This is one wrong way to design a FORTRAN to C++ interface.
But let's start at the beginning. From FORTRAN callable C++ function must be declared with extern "C" to disable name mangling.
The function funcCPP expect a 2D array. Two items a 3 values. Calculate the sum and return it.
Rember: C counts from 0 and the right most index is the fastest index.
#ifdef __cplusplus extern "C" { #endif double funcCPP(double arr[2][3]); #ifdef __cplusplus } #endif double funcCPP(double arr[2][3]) { return arr[0][0] + arr[0][1] + arr[0][2] + arr[1][0] + arr[1][1] + arr[1][2]; }
The generated ASM code (GCC -O1) looks straight forward. Almost perfect (except of SIMD). Nothing more to say.
funcCPP: movsd (%rdi), %xmm0 addsd 8(%rdi), %xmm0 addsd 16(%rdi), %xmm0 addsd 24(%rdi), %xmm0 addsd 32(%rdi), %xmm0 addsd 40(%rdi), %xmm0 ret
Now we implement an FORTRAN interface for that function. Using iso_c_binding module to make life easier. But the compiler didn't to any real check. If you add an parameter in the C function and forget to add it in the FORTRAN interface -> BOOM.
The array is pass as an 1D array.
module CPPinterface_m use, intrinsic :: iso_c_binding implicit none interface function funcCPP(arr) bind(c, name="funcCPP") use, intrinsic :: iso_c_binding implicit none real(c_double), dimension(*) :: arr real(c_double) :: funcCPP end function end interface end module
The main code is a subroutine func which get an 2D array with N items a 3 values. The variable idx contains the position of the items we are interested in. This values are passed to funcCPP. But the two items at position idx(1) and idx(2) are not consecutive stored in RAM. So the compiler has to generate code which make a copy of the six floating point values. That's not what we intend to.
module prog_m use CPPinterface_m implicit none integer :: N contains subroutine func(arr, idx) implicit none real(8), intent(inout) :: arr(3,N) integer, intent(in) :: idx(2) real(8) :: res res = funcCPP(arr(:,idx)) end subroutine end module
You can see it right here in the assembler code. I commented it for you.
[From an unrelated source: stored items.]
-- ==== Sys2Proof/Machine/Drive.lean ====
section
/-! DEFINITION. The 1541 drive (60_exceptions.md R510 to R522, R527): its memory map, the VIA pins the spec names (the rest
of the VIA is PRESUMED or free, log 27), the bit clock UE7/UE3, the head, and the drive's own schedule (R444, R513). Its
CPU runs the same rows as the C64's (R511). -/

namespace Sys2Proof.Machine

/-! ## The serial bus (R521; log 26) -/

/-- Which IEC lines the C64 pulls low. -/
structure IecPulls where
  atn : Bool
  clk : Bool
  data : Bool
deriving DecidableEq, Repr

/-- CIA2 PA bits 3 to 5 drive ATN, CLK, DATA through inverters: a driven 1 pulls the line low. -/
def iecFromCia (pra ddra : Byte) : IecPulls where
  atn := (pra &&& ddra).getLsbD 3
  clk := (pra &&& ddra).getLsbD 4
  data := (pra &&& ddra).getLsbD 5

/-- The output bits of a VIA port: the register where the direction bit is 1, else 0. -/
def Via.outB (v : Via) : Byte := v.regs.read 0 &&& v.regs.read 2

/-- The level of the CLK line: wired-AND. -/
def iecClk (p : IecPulls) (via1 : Via) : Bool := !(p.clk || via1.outB.getLsbD 3)

/-- The level of the DATA line; the drive's ATN-acknowledge gate pulls it too. An ATN-acknowledge pin that is an input
counts as 0, so ATN low then pulls DATA: the model's choice (log 26). -/
def iecData (p : IecPulls) (via1 : Via) : Bool := !(p.data || via1.outB.getLsbD 1 || (via1.outB.getLsbD 4 != p.atn))

/-! ## VIA registers (log 27) -/

/-- A read of VIA register `r`: ports, direction registers and PCR as on the 6522, CA1's flag in the IFR, and `free` for
everything else. CA1's flag is cleared by a read of register 1 and not of register 15: the model's choice (log 27). -/
def Via.read (pinsA pinsB free : Byte) (r : Nat) (v : Via) : Byte × Via :=
  match r with
  | 0 => (mixBits (v.regs.read 0) (v.regs.read 2) pinsB, v)
  | 1 => (mixBits (v.regs.read 1) (v.regs.read 3) pinsA, { v with ca1 := false })
  | 2 => (v.regs.read 2, v)
  | 3 => (v.regs.read 3, v)
  | 12 => (v.regs.read 12, v)
  | 13 => ((free &&& 0xFD#8) ||| (if v.ca1 then 0x02#8 else 0#8), v)
  | 15 => (mixBits (v.regs.read 1) (v.regs.read 3) pinsA, v)
  | _ => (free, v)

/-- A write of VIA register `r`. CA1's flag is cleared by a write of register 1 and by a 1 written to IFR bit 1, and by no
other: the model's choice (log 27). -/
def Via.write (r : Nat) (x : Byte) (v : Via) : Via :=
  match r with
  | 1 => { regs := v.regs.write 1 x, ca1 := false }
  | 13 => { v with ca1 := v.ca1 && !x.getLsbD 1 }
  | 15 => { v with regs := v.regs.write 1 x }
  | _ => { v with regs := v.regs.write r x }

/-- A read of VIA1's register `r`. What its CA1 sees is open (93 U22), so its IFR is free, bit 1 too (log 27). -/
def Via.read1 (pinsB free : Byte) (r : Nat) (v : Via) : Byte × Via :=
  if r = 13 then (free, v) else v.read free pinsB free r

/-! ## VIA2 pins (R520) -/

/-- Read mode: CB2 is not held low (R519). -/
def Drive.readMode (d : Drive) : Bool := d.via2.regs.read 12 &&& 0xE0#8 != 0xC0#8

/-- Byte-ready is enabled: CA2 is not held low (R522). -/
def Drive.soEnabled (d : Drive) : Bool := d.via2.regs.read 12 &&& 0x0E#8 != 0x0C#8

/-- The motor, PB2. -/
def Drive.motorOn (d : Drive) : Bool := d.via2.outB.getLsbD 2

/-- The density bits PB6:PB5 (R514); undriven they read high (log 30). -/
def Drive.density (d : Drive) : BitVec 2 := (mixBits (d.via2.regs.read 0) (d.via2.regs.read 2) 0xFF#8).extractLsb' 5 2

/-- SYNC (R517): ten one-bits in read mode. -/
def Drive.sync (d : Drive) : Bool := d.shift == 0x3FF#10 && d.readMode

/-- The byte the CPU gives the head, VIA2 port A. -/
def Drive.portA (d : Drive) : Byte := d.via2.regs.read 1 &&& d.via2.regs.read 3

/-- The track under the head. -/
def Drive.track (d : Drive) : Track := d.disk.tracks.getD (d.halftrack - 1) { length := 0, bits := [] }

/-- The stepper: a phase change of +1 or -1 modulo 4 moves the head one halftrack in or out, within 1..84; the offset stays
inside the new track. A phase pin that is an input counts as 0, so a write of the direction register can move the head: the
model's choice (log 30). -/
def Drive.stepHead (old : BitVec 2) (d : Drive) : Drive :=
  let new : BitVec 2 := d.via2.outB.extractLsb' 0 2
  let h := if new = old + 1 then min 84 (d.halftrack + 1) else if new + 1 = old then max 1 (d.halftrack - 1) else d.halftrack
  let d := { d with halftrack := h }
  { d with offset := if d.track.length = 0 then 0 else d.offset % d.track.length }

/-! ## The drive CPU's bus (20 R62; log 28) -/

/-- The next free byte of the drive side. -/
def Drive.takeDraw (d : Drive) : Byte × Drive := (Config.driveDrawByte d.draws, { d with draws := d.draws + 1 })

/-- The levels on VIA1 port B: PB7 ATN, PB2 CLK, PB0 DATA; the other pins are free. -/
def via1PinsB (p : IecPulls) (via1 : Via) (free : Byte) : Byte :=
  byteOfBits (!p.atn) (free.getLsbD 6) (free.getLsbD 5) (free.getLsbD 4) (free.getLsbD 3) (iecClk p via1)
    (free.getLsbD 1) (iecData p via1)

/-- The levels on VIA2 port B: PB7 is 0 at SYNC, PB4 is 0 on a protected disk; the other pins are free. -/
def Drive.via2PinsB (free : Byte) (d : Drive) : Byte :=
  byteOfBits (!d.sync) (free.getLsbD 6) (free.getLsbD 5) (!d.disk.writeProtected) (free.getLsbD 3) (free.getLsbD 2)
    (free.getLsbD 1) (free.getLsbD 0)

/-- A read of the drive CPU. -/
def Drive.busRead (p : IecPulls) (a : Nat) (d : Drive) : Byte × Drive :=
  if a < 0x800 then (d.ram.read a, d)
  else if 0xC000 ≤ a then (romRead Config.driveRomImage d.rom a, d)
  else
    let f := d.takeDraw
    if 0x1800 ≤ a && a < 0x1810 then
      let x := d.via1.read1 (via1PinsB p d.via1 f.1) f.1 (a - 0x1800)
      (x.1, { f.2 with via1 := x.2 })
    else if 0x1C00 ≤ a && a < 0x1C10 then
      let x := d.via2.read d.readByte (d.via2PinsB f.1) f.1 (a - 0x1C00)
      (x.1, { f.2 with via2 := x.2 })
    else f

/-- While SYNC holds the byte-ready counter is held at 0 (R517). -/
def Drive.holdCount (d : Drive) : Drive := if d.sync then { d with byteCount := 0#3 } else d

/-- A write of the drive CPU; a write of VIA2 can move the head, or end write mode and so let SYNC hold. -/
def Drive.busWrite (a : Nat) (x : Byte) (d : Drive) : Drive :=
  if a < 0x800 then { d with ram := d.ram.write a x }
  else if 0x1800 ≤ a && a < 0x1810 then { d with via1 := d.via1.write (a - 0x1800) x }
  else if 0x1C00 ≤ a && a < 0x1C10 then
    ({ d with via2 := d.via2.write (a - 0x1C00) x }.stepHead (d.via2.outB.extractLsb' 0 2)).holdCount
  else d

/-! ## One drive CPU cycle (R511, R512, R513) -/

/-- The VIAs' interrupt outputs in this cycle are free (R512, 93 U22; log 27). -/
def Drive.viaLines (d : Drive) : Drive :=
  let f := d.takeDraw
  let l := d.cpu.lines.driveIrq .via1 (f.1.getLsbD 0)
  { f.2 with cpu := { d.cpu with lines := l.driveIrq .via2 (f.1.getLsbD 1) } }

/-- One row of the drive CPU; its `rdy` is constant true (R511), so no row stalls. A jammed CPU has no row (40 R149). A jam
of the drive CPU raises its own jam flag alone and the rest of the machine runs on: the model's choice (log 34). -/
def Drive.cpuRow (cfg : Config) (p : IecPulls) (d : Drive) : Drive :=
  match d.cpu.currentRow cfg with
  | none => d
  | some (.read addr k) =>
    let x := d.busRead p (addr d.cpu).toNat
    { x.2 with cpu := k x.1 x.2.cpu.nextRow }
  | some (.write addr val k) =>
    let d' := d.busWrite (addr d.cpu).toNat (val d.cpu)
    { d' with cpu := k d'.cpu.nextRow }

/-- One drive CPU cycle of a CPU that has a row: the VIAs' lines, the row, housekeeping (40 R145). -/
def Drive.cpuCycle (cfg : Config) (p : IecPulls) (d : Drive) : Drive :=
  let d := d.viaLines.cpuRow cfg p
  { d with cpu := { d.cpu with lines := d.cpu.lines.housekeep } }

/-- The event at `nextClock`: one drive CPU cycle, 16 ticks of the 16 MHz clock (R513). A jammed drive CPU has no step and
none of its state changes, its cycle counter included: that it does not count is the model's choice (40 R149, log 34). -/
def Drive.clockEvent (cfg : Config) (p : IecPulls) (d : Drive) : Drive :=
  let d := if (d.cpu.currentRow cfg).isSome then d.cpuCycle cfg p else d
  { d with nextClock := d.nextClock + 10000 }

/-! ## The bit clock and the head (R514 to R519) -/

/-- Byte-ready, when enabled: VIA2 CA1 sees an edge and the drive CPU's V is set (R522, 10 R38). -/
def Drive.byteReady (d : Drive) : Drive :=
  if d.soEnabled then
    { d with via2 := { d.via2 with ca1 := true }, cpu := { d.cpu with p := { d.cpu.p with v := true } } }
  else d

/-- The offset after one more bit (R516). -/
def Drive.nextOffset (d : Drive) : Nat := if d.offset + 1 < d.track.length then d.offset + 1 else 0

/-- The bit under the head; free on a halftrack with no bits (log 30). -/
def Drive.headBit (d : Drive) : Bool × Drive :=
  if d.track.length = 0 then (d.takeDraw.1.getLsbD 0, d.takeDraw.2)
  else (d.track.bits.getD d.offset false, { d with offset := d.nextOffset })

/-- The byte-ready counter after a bit: held at 0 while SYNC, else counting; at 8 the last eight bits are latched (R518). -/
def Drive.countBit (d : Drive) : Drive :=
  if d.sync then { d with byteCount := 0#3 }
  else if d.byteCount = 7#3 then
    { d with byteCount := 0#3, readByte := d.shift.extractLsb' 0 8 }.byteReady
  else { d with byteCount := d.byteCount + 1 }

/-- A bit-ready event in read mode (R516). -/
def Drive.readBit (d : Drive) : Drive :=
  let x := d.holdCount.headBit
  { x.2 with shift := (x.2.shift <<< 1) ||| (BitVec.ofBool x.1).setWidth 10 }.countBit

/-- The disk with one bit replaced; the cached analysis is dropped (log 44). -/
def Disk.setBit (h off : Nat) (b : Bool) (k : Disk) : Disk :=
  { k with tracks := k.tracks.modify (h - 1) fun t => { t with bits := t.bits.set off b }, modified := true,
           analysis := none }

/-- A bit-ready event in write mode: the next bit of VIA2 port A's byte, most significant first; dropped on a protected
disk (R519, R527). The bit counter is the one of read mode and a switch of mode keeps it, so writing can begin in the
middle of a byte; the read shift register keeps its bits while writing, so SYNC can hold at once on return: both the
model's choice (log 30). -/
def Drive.writeBit (d : Drive) : Drive :=
  let b := d.portA.getLsbD (7 - d.byteCount.toNat)
  let d := if d.track.length = 0 then d
    else { d with disk := if d.disk.writeProtected then d.disk else d.disk.setBit d.halftrack d.offset b,
                  offset := d.nextOffset }
  if d.byteCount = 7#3 then { d with byteCount := 0#3 }.byteReady
  else { d with byteCount := d.byteCount + 1 }

/-- The host saves the disk image: it takes the halftracks, and the modified flag is cleared (R519; the file's format is out
of scope, 00_scope R4). -/
def Drive.saveImage (d : Drive) : List Track × Drive :=
  (d.disk.tracks, { d with disk := { d.disk with modified := false } })

/-- The bit-ready event; the disk spins only while the motor is on (R516). -/
def Drive.bitReady (d : Drive) : Drive :=
  if !d.motorOn then d else if d.readMode then d.readBit else d.writeBit

/-- The event at `nextCarry`: UE7's carry, after `16 - density` ticks of 625 (R514); every fourth gives a bit (R515). UE7
holds the density bits that it was loaded with from one carry to the next, and the zone follows the density bits at a
carry only: both the model's choice, R514 gives UE7's width and its carries and no more (log 30). -/
def Drive.carryEvent (d : Drive) : Drive :=
  let z := d.density
  let d := { d with zone := z, ue7 := z.setWidth 4, ue3 := d.ue3 + 1, nextCarry := d.nextCarry + (16 - z.toNat) * 625 }
  if d.ue3 = 0#2 then d.bitReady else d

/-! ## The schedule (R444, R513) -/

/-- Every event not later than `now`, earliest first, the carry first when both fall together (log 29). -/
def Drive.runEvents (cfg : Config) (p : IecPulls) (now : Nat) : Nat → Drive → Drive
  | 0, d => d
  | n + 1, d =>
    if min d.nextClock d.nextCarry ≤ now then
      runEvents cfg p now n (if d.nextCarry ≤ d.nextClock then d.carryEvent else d.clockEvent cfg p)
    else d

/-- The events that fit up to `now`: a bound on their number is the time divided by the shortest periods. -/
def Drive.run (cfg : Config) (p : IecPulls) (now : Nat) (d : Drive) : Drive :=
  d.runEvents cfg p now ((now - d.nextClock) / 10000 + (now - d.nextCarry) / 8125 + 2)

end Sys2Proof.Machine
end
The data is passed through stack.
__unrunoff_m_MOD_func: subq $56, %rsp # allocate 56 bytes on stack movslq (%rsi), %rax leaq (%rax,%rax,2), %rax # calculate address of first item leaq (%rdi,%rax,8), %rax movsd -24(%rax), %xmm0 # copy arr[0][0] movsd %xmm0, (%rsp) movsd -16(%rax), %xmm0 # copy arr[0][1] movsd %xmm0, 8(%rsp) movsd -8(%rax), %xmm0 # copy arr[0][2] movsd %xmm0, 16(%rsp) movslq 4(%rsi), %rax leaq (%rax,%rax,2), %rax # calculate address of second item leaq (%rdi,%rax,8), %rax movsd -24(%rax), %xmm0 # copy arr[1][0] movsd %xmm0, 24(%rsp) movsd -16(%rax), %xmm0 # copy arr[1][1] movsd %xmm0, 32(%rsp) movsd -8(%rax), %xmm0 # copy arr[1][2] movsd %xmm0, 40(%rsp) movq %rsp, %rdi call funcCPP@PLT # call the C++ function addq $56, %rsp # release stack space ret
We have 6 ASM instruction to process the data and 21 instructions to access the data. Nope. Fail.